# Professional and Educational Organizations > Professional and Educational Organizations Discussion Forum >  TOPS Convention

## Carol D

Texas Ophthalmic Professionals Society

is hosting its annual tadeshow and convention this weekend (April 12-14) at the Adams Mark Hotel in Houston. There is still time to register. This is a great opportunity to pick up just a few hours of CEC or make a weekend of it. TOPS is offering more than 15 hours of ABO/NCLE courses. Our very own Optiboarder, Diane Drake will be among the slate of premiere speakers.  

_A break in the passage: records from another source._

-- ==== Sys2Proof/Laws/Regs.lean ====
section
/-! SUPPORT. What each operation on the registers writes, and what it leaves alone. -/

namespace Sys2Proof.Machine

section Fields
variable {N : Type} (A : Arith N) (cfg : Cfg N) (r : Regs N) (v : N)

/-! ## `oscStep` writes only the phase (R151) -/

@[simp] theorem oscStep_oscPhase : (oscStep A r).oscPhase = nextPhase A r.oscPhase r.oscW r.rate := rfl
@[simp] theorem oscStep_p : (oscStep A r).p = r.p := rfl
@[simp] theorem oscStep_rate : (oscStep A r).rate = r.rate := rfl
@[simp] theorem oscStep_stages : (oscStep A r).stages = r.stages := rfl
@[simp] theorem oscStep_cDepth : (oscStep A r).cDepth = r.cDepth := rfl
@[simp] theorem oscStep_cLen : (oscStep A r).cLen = r.cLen := rfl
@[simp] theorem oscStep_cTap : (oscStep A r).cTap = r.cTap := rfl
@[simp] theorem oscStep_bSine : (oscStep A r).bSine = r.bSine := rfl
@[simp] theorem oscStep_bFb : (oscStep A r).bFb = r.bFb := rfl
@[simp] theorem oscStep_bMix : (oscStep A r).bMix = r.bMix := rfl
@[simp] theorem oscStep_oscW : (oscStep A r).oscW = r.oscW := rfl
@[simp] theorem oscStep_oscDuty : (oscStep A r).oscDuty = r.oscDuty := rfl
@[simp] theorem oscStep_oscSnap : (oscStep A r).oscSnap = r.oscSnap := rfl
@[simp] theorem oscStep_lfoS : (oscStep A r).lfoS = r.lfoS := rfl
@[simp] theorem oscStep_fdS : (oscStep A r).fdS = r.fdS := rfl
@[simp] theorem oscStep_status : (oscStep A r).status = r.status := rfl
@[simp] theorem oscStep_ch0 : (oscStep A r).ch0 = r.ch0 := rfl
@[simp] theorem oscStep_ch1 : (oscStep A r).ch1 = r.ch1 := rfl

/-! ## `oscSnapshot` writes only the snapshot (R155) -/

@[simp] theorem oscSnapshot_oscSnap : (oscSnapshot r).oscSnap = r.oscPhase := rfl
@[simp] theorem oscSnapshot_p : (oscSnapshot r).p = r.p := rfl
@[simp] theorem oscSnapshot_rate : (oscSnapshot r).rate = r.rate := rfl
@[simp] theorem oscSnapshot_stages : (oscSnapshot r).stages = r.stages := rfl
@[simp] theorem oscSnapshot_cDepth : (oscSnapshot r).cDepth = r.cDepth := rfl
@[simp] theorem oscSnapshot_cLen : (oscSnapshot r).cLen = r.cLen := rfl
@[simp] theorem oscSnapshot_cTap : (oscSnapshot r).cTap = r.cTap := rfl
@[simp] theorem oscSnapshot_bSine : (oscSnapshot r).bSine = r.bSine := rfl
@[simp] theorem oscSnapshot_bFb : (oscSnapshot r).bFb = r.bFb := rfl
@[simp] theorem oscSnapshot_bMix : (oscSnapshot r).bMix = r.bMix := rfl
@[simp] theorem oscSnapshot_oscW : (oscSnapshot r).oscW = r.oscW := rfl
@[simp] theorem oscSnapshot_oscDuty : (oscSnapshot r).oscDuty = r.oscDuty := rfl
@[simp] theorem oscSnapshot_oscPhase : (oscSnapshot r).oscPhase = r.oscPhase := rfl
@[simp] theorem oscSnapshot_lfoS : (oscSnapshot r).lfoS = r.lfoS := rfl
@[simp] theorem oscSnapshot_fdS : (oscSnapshot r).fdS = r.fdS := rfl
@[simp] theorem oscSnapshot_status : (oscSnapshot r).status = r.status := rfl
@[simp] theorem oscSnapshot_ch0 : (oscSnapshot r).ch0 = r.ch0 := rfl
@[simp] theorem oscSnapshot_ch1 : (oscSnapshot r).ch1 = r.ch1 := rfl

/-! ## `oscRestore` writes only the phase (R156) -/

@[simp] theorem oscRestore_oscPhase : (oscRestore r).oscPhase = r.oscSnap := rfl
@[simp] theorem oscRestore_p : (oscRestore r).p = r.p := rfl
@[simp] theorem oscRestore_rate : (oscRestore r).rate = r.rate := rfl
@[simp] theorem oscRestore_stages : (oscRestore r).stages = r.stages := rfl
@[simp] theorem oscRestore_cDepth : (oscRestore r).cDepth = r.cDepth := rfl
@[simp] theorem oscRestore_cLen : (oscRestore r).cLen = r.cLen := rfl
@[simp] theorem oscRestore_cTap : (oscRestore r).cTap = r.cTap := rfl
@[simp] theorem oscRestore_bSine : (oscRestore r).bSine = r.bSine := rfl
@[simp] theorem oscRestore_bFb : (oscRestore r).bFb = r.bFb := rfl
@[simp] theorem oscRestore_bMix : (oscRestore r).bMix = r.bMix := rfl
@[simp] theorem oscRestore_oscW : (oscRestore r).oscW = r.oscW := rfl
@[simp] theorem oscRestore_oscDuty : (oscRestore r).oscDuty = r.oscDuty := rfl
@[simp] theorem oscRestore_oscSnap : (oscRestore r).oscSnap = r.oscSnap := rfl
@[simp] theorem oscRestore_lfoS : (oscRestore r).lfoS = r.lfoS := rfl
@[simp] theorem oscRestore_fdS : (oscRestore r).fdS = r.fdS := rfl
@[simp] theorem oscRestore_status : (oscRestore r).status = r.status := rfl
@[simp] theorem oscRestore_ch0 : (oscRestore r).ch0 = r.ch0 := rfl
@[simp] theorem oscRestore_ch1 : (oscRestore r).ch1 = r.ch1 := rfl

/-! ## `acceptRate` writes only the rate and the two readiness flags (R256) -/

@[simp] theorem acceptRate_rate : (acceptRate v r).rate = v := rfl
@[simp] theorem acceptRate_status :
    (acceptRate v r).status = clearFlag (setFlag r.status .rateValid) .blkValid := rfl
@[simp] theorem acceptRate_p : (acceptRate v r).p = r.p := rfl
@[simp] theorem acceptRate_stages : (acceptRate v r).stages = r.stages := rfl
@[simp] theorem acceptRate_cDepth : (acceptRate v r).cDepth = r.cDepth := rfl
@[simp] theorem acceptRate_cLen : (acceptRate v r).cLen = r.cLen := rfl
@[simp] theorem acceptRate_cTap : (acceptRate v r).cTap = r.cTap := rfl
@[simp] theorem acceptRate_bSine : (acceptRate v r).bSine = r.bSine := rfl
@[simp] theorem acceptRate_bFb : (acceptRate v r).bFb = r.bFb := rfl
@[simp] theorem acceptRate_bMix : (acceptRate v r).bMix = r.bMix := rfl
@[simp] theorem acceptRate_oscW : (acceptRate v r).oscW = r.oscW := rfl
@[simp] theorem acceptRate_oscDuty : (acceptRate v r).oscDuty = r.oscDuty := rfl
@[simp] theorem acceptRate_oscPhase : (acceptRate v r).oscPhase = r.oscPhase := rfl
@[simp] theorem acceptRate_oscSnap : (acceptRate v r).oscSnap = r.oscSnap := rfl
@[simp] theorem acceptRate_lfoS : (acceptRate v r).lfoS = r.lfoS := rfl
@[simp] theorem acceptRate_fdS : (acceptRate v r).fdS = r.fdS := rfl
@[simp] theorem acceptRate_ch0 : (acceptRate v r).ch0 = r.ch0 := rfl
@[simp] theorem acceptRate_ch1 : (acceptRate v r).ch1 = r.ch1 := rfl

/-! ## `modTap` writes the phase, the two low-pass states and the tap (R238) -/

@[simp] theorem modTap_oscPhase : (modTap A cfg r).1.oscPhase = nextPhase A r.oscPhase r.oscW r.rate := rfl
@[simp] theorem modTap_p : (modTap A cfg r).1.p = r.p := rfl
@[simp] theorem modTap_rate : (modTap A cfg r).1.rate = r.rate := rfl
@[simp] theorem modTap_stages : (modTap A cfg r).1.stages = r.stages := rfl
@[simp] theorem modTap_cDepth : (modTap A cfg r).1.cDepth = r.cDepth := rfl
@[simp] theorem modTap_cLen : (modTap A cfg r).1.cLen = r.cLen := rfl
@[simp] theorem modTap_bSine : (modTap A cfg r).1.bSine = r.bSine := rfl
@[simp] theorem modTap_bFb : (modTap A cfg r).1.bFb = r.bFb := rfl
@[simp] theorem modTap_bMix : (modTap A cfg r).1.bMix = r.bMix := rfl
@[simp] theorem modTap_oscW : (modTap A cfg r).1.oscW = r.oscW := rfl
@[simp] theorem modTap_oscDuty : (modTap A cfg r).1.oscDuty = r.oscDuty := rfl
@[simp] theorem modTap_oscSnap : (modTap A cfg r).1.oscSnap = r.oscSnap := rfl
@[simp] theorem modTap_status : (modTap A cfg r).1.status = r.status := rfl
@[simp] theorem modTap_ch0 : (modTap A cfg r).1.ch0 = r.ch0 := rfl
@[simp] theorem modTap_ch1 : (modTap A cfg r).1.ch1 = r.ch1 := rfl

end Fields

section Inversions
variable {N : Type} {A : Arith N} {cfg : Cfg N}

/-- All that `CACHE.BLOCK` does (R231). -/
theorem cacheBlock_eq_some {ps : Params N} {r t : Regs N} (h : cacheBlock A cfg ps r = some t) :
    ∃ n, stageCount A cfg r.rate = some n ∧
      t = { r with
        cDepth := smooth A cfg.kSmooth r.cDepth ps.depth
        cLen := smooth A cfg.kSmooth r.cLen ps.len
        oscW := A.mul A.twoPi ps.freq
        oscDuty := ps.duty
        bSine := ps.sine
        bFb := ps.fb
        bMix := ps.mix
        stages := n
        status := setFlag r.status .blkValid } := by
  simp only [cacheBlock, Option.map_eq_some_iff] at h
  obtain ⟨n, hn, rfl⟩ := h
  exact ⟨n, hn, rfl⟩

/-- The stage count is inside `1 .. DL_CAP` (R24, R234). -/
theorem stageCount_range {rate : N} {n : Nat} (hc : 1 ≤ cfg.dlCap) (h : stageCount A cfg rate = some n) :
    1 ≤ n ∧ n ≤ cfg.dlCap := by
  simp only [stageCount, Option.map_eq_some_iff] at h
  obtain ⟨i, -, rfl⟩ := h
  omega

/-- All that the delay does: the push, then a read of the new line (R166). -/
theorem delayLine_eq_some {dl dl' : List N} {t x y : N} {n : Nat} (h : delayLine A dl t x n = some (dl', y)) :
    dl' = dlPush dl x n ∧ delayRead A (dlPush dl x n) t = some y := by
  simp only [delayLine, Option.map_eq_some_iff, Prod.mk.injEq] at h
  obtain ⟨z, hz, rfl, rfl⟩ := h
  exact ⟨rfl, hz⟩

/-- All that the transform of a channel does, step by step (R214). -/
theorem channelTransform_eq_some {g : ChannelInputs N} {ch ch' : ChannelState N} {x out : N}
    (h : channelTransform A cfg g ch x = some (ch', out)) :
    ∃ xp a yd y xfb,
      xp = filterHp1 A ch.inS (filterCoef1 A cfg.tauIn g.rate) x ∧
      a = filterChorus A (chorusCoefs A cfg g.rate) ch.f1 xp.1 ∧
      delayRead A (dlPush ch.dl a.1 g.stages) g.cTap = some yd ∧
      y = filterChorus A (chorusCoefs A cfg g.rate) ch.f2 yd ∧
      xfb = filterHp1 A ch.fbS (filterCoef1 A cfg.tauFb g.rate) (A.mul y.1 g.bFb) ∧
      ch' = { inS := xp.2, f1 := a.2, f2 := y.2, fbS := xfb.2, dlTap := g.cTap,
              dl := delayInject A cfg.limit (dlPush ch.dl a.1 g.stages) xfb.1 } ∧
      out = A.add (A.mul xp.1 (A.sub A.one g.bMix)) (A.mul y.1 g.bMix) := by
  simp only [channelTransform] at h
  split at h
  · exact absurd h (by simp)
  · rename_i dl yd hd
    obtain ⟨rfl, hr⟩ := delayLine_eq_some hd
    simp only [Option.some.injEq, Prod.mk.injEq] at h
    obtain ⟨rfl, rfl⟩ := h
    exact ⟨_, _, yd, _, _, rfl, rfl, hr, rfl, rfl, rfl, rfl⟩

/-- The transform of a channel stops only where `ifloor` has no value (R110, R214). -/
theorem channelTransform_isSome {g : ChannelInputs N} {i : Int} (h : A.ifloor g.cTap = some i) (ch : ChannelState N) (x : N) :
    ∃ o, channelTransform A cfg g ch x = some o := by
  simp only [channelTransform, delayLine, delayRead, h]
  exact ⟨_, rfl⟩

/-- A channel's transform writes that channel of the registers (R75, R214). -/
theorem chProcess_eq_some {c : Chan} {x out : N} {r t : Regs N} (h : chProcess A cfg c x r = some (t, out)) :
    ∃ ch, channelTransform A cfg (channelInputs r) (getChan r c) x = some (ch, out) ∧ t = setChan r c ch := by
  simp only [chProcess, Option.map_eq_some_iff, Prod.mk.injEq, Prod.exists] at h
  obtain ⟨ch, o, hc, rfl, rfl⟩ := h
  exact ⟨ch, hc, rfl⟩

/-- A frame is the shared tap, then channel 0, then channel 1 (R244). -/
theorem frameRegs_eq_some {x0 x1 o0 o1 : N} {r t : Regs N} (h : frameRegs A cfg x0 x1 r = some (t, o0, o1)) :
    ∃ r0, chProcess A cfg .zero x0 (modTap A cfg r).1 = some (r0, o0) ∧ chProcess A cfg .one x1 r0 = some (t, o1) := by
  simp only [frameRegs] at h
  split at h
  · exact absurd h (by simp)
  · rename_i r0 out0 h0
    split at h
    · exact absurd h (by simp)
    · rename_i r1 out1 h1
      simp only [Option.some.injEq, Prod.mk.injEq] at h
      obtain ⟨rfl, rfl, rfl⟩ := h
      exact ⟨r0, h0, h1⟩

end Inversions

end Sys2Proof.Machine
end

For a FREE EXHIBIT PASS or registration information, please contact the TOPS executive offices at 512-467-2722.


Carol D

----------


## Texas Ranger

Carol.  Surely wish I could make the meeting; I talked to Ray Dennis in Connecticut a couple days ago, understand he will also be a speaker there; he and Diane are worth the trip; unfortunately, my very first grandson is being born this weekend, so I must stay home....but, I wish you all the best; obtw, how's that little one of yours? The last time we had a meet at the Adam's Mark, many years ago, I flew down, caught a cab at the airport, and it turned out to be a $50 cab ride, one way( you guys can't imagine how really big Houston is!!) the next time we had a meet down there(in Galveston), I drove 4.5 hours, nice scenery! Well, I hope your meeting is a great success...Al.

----------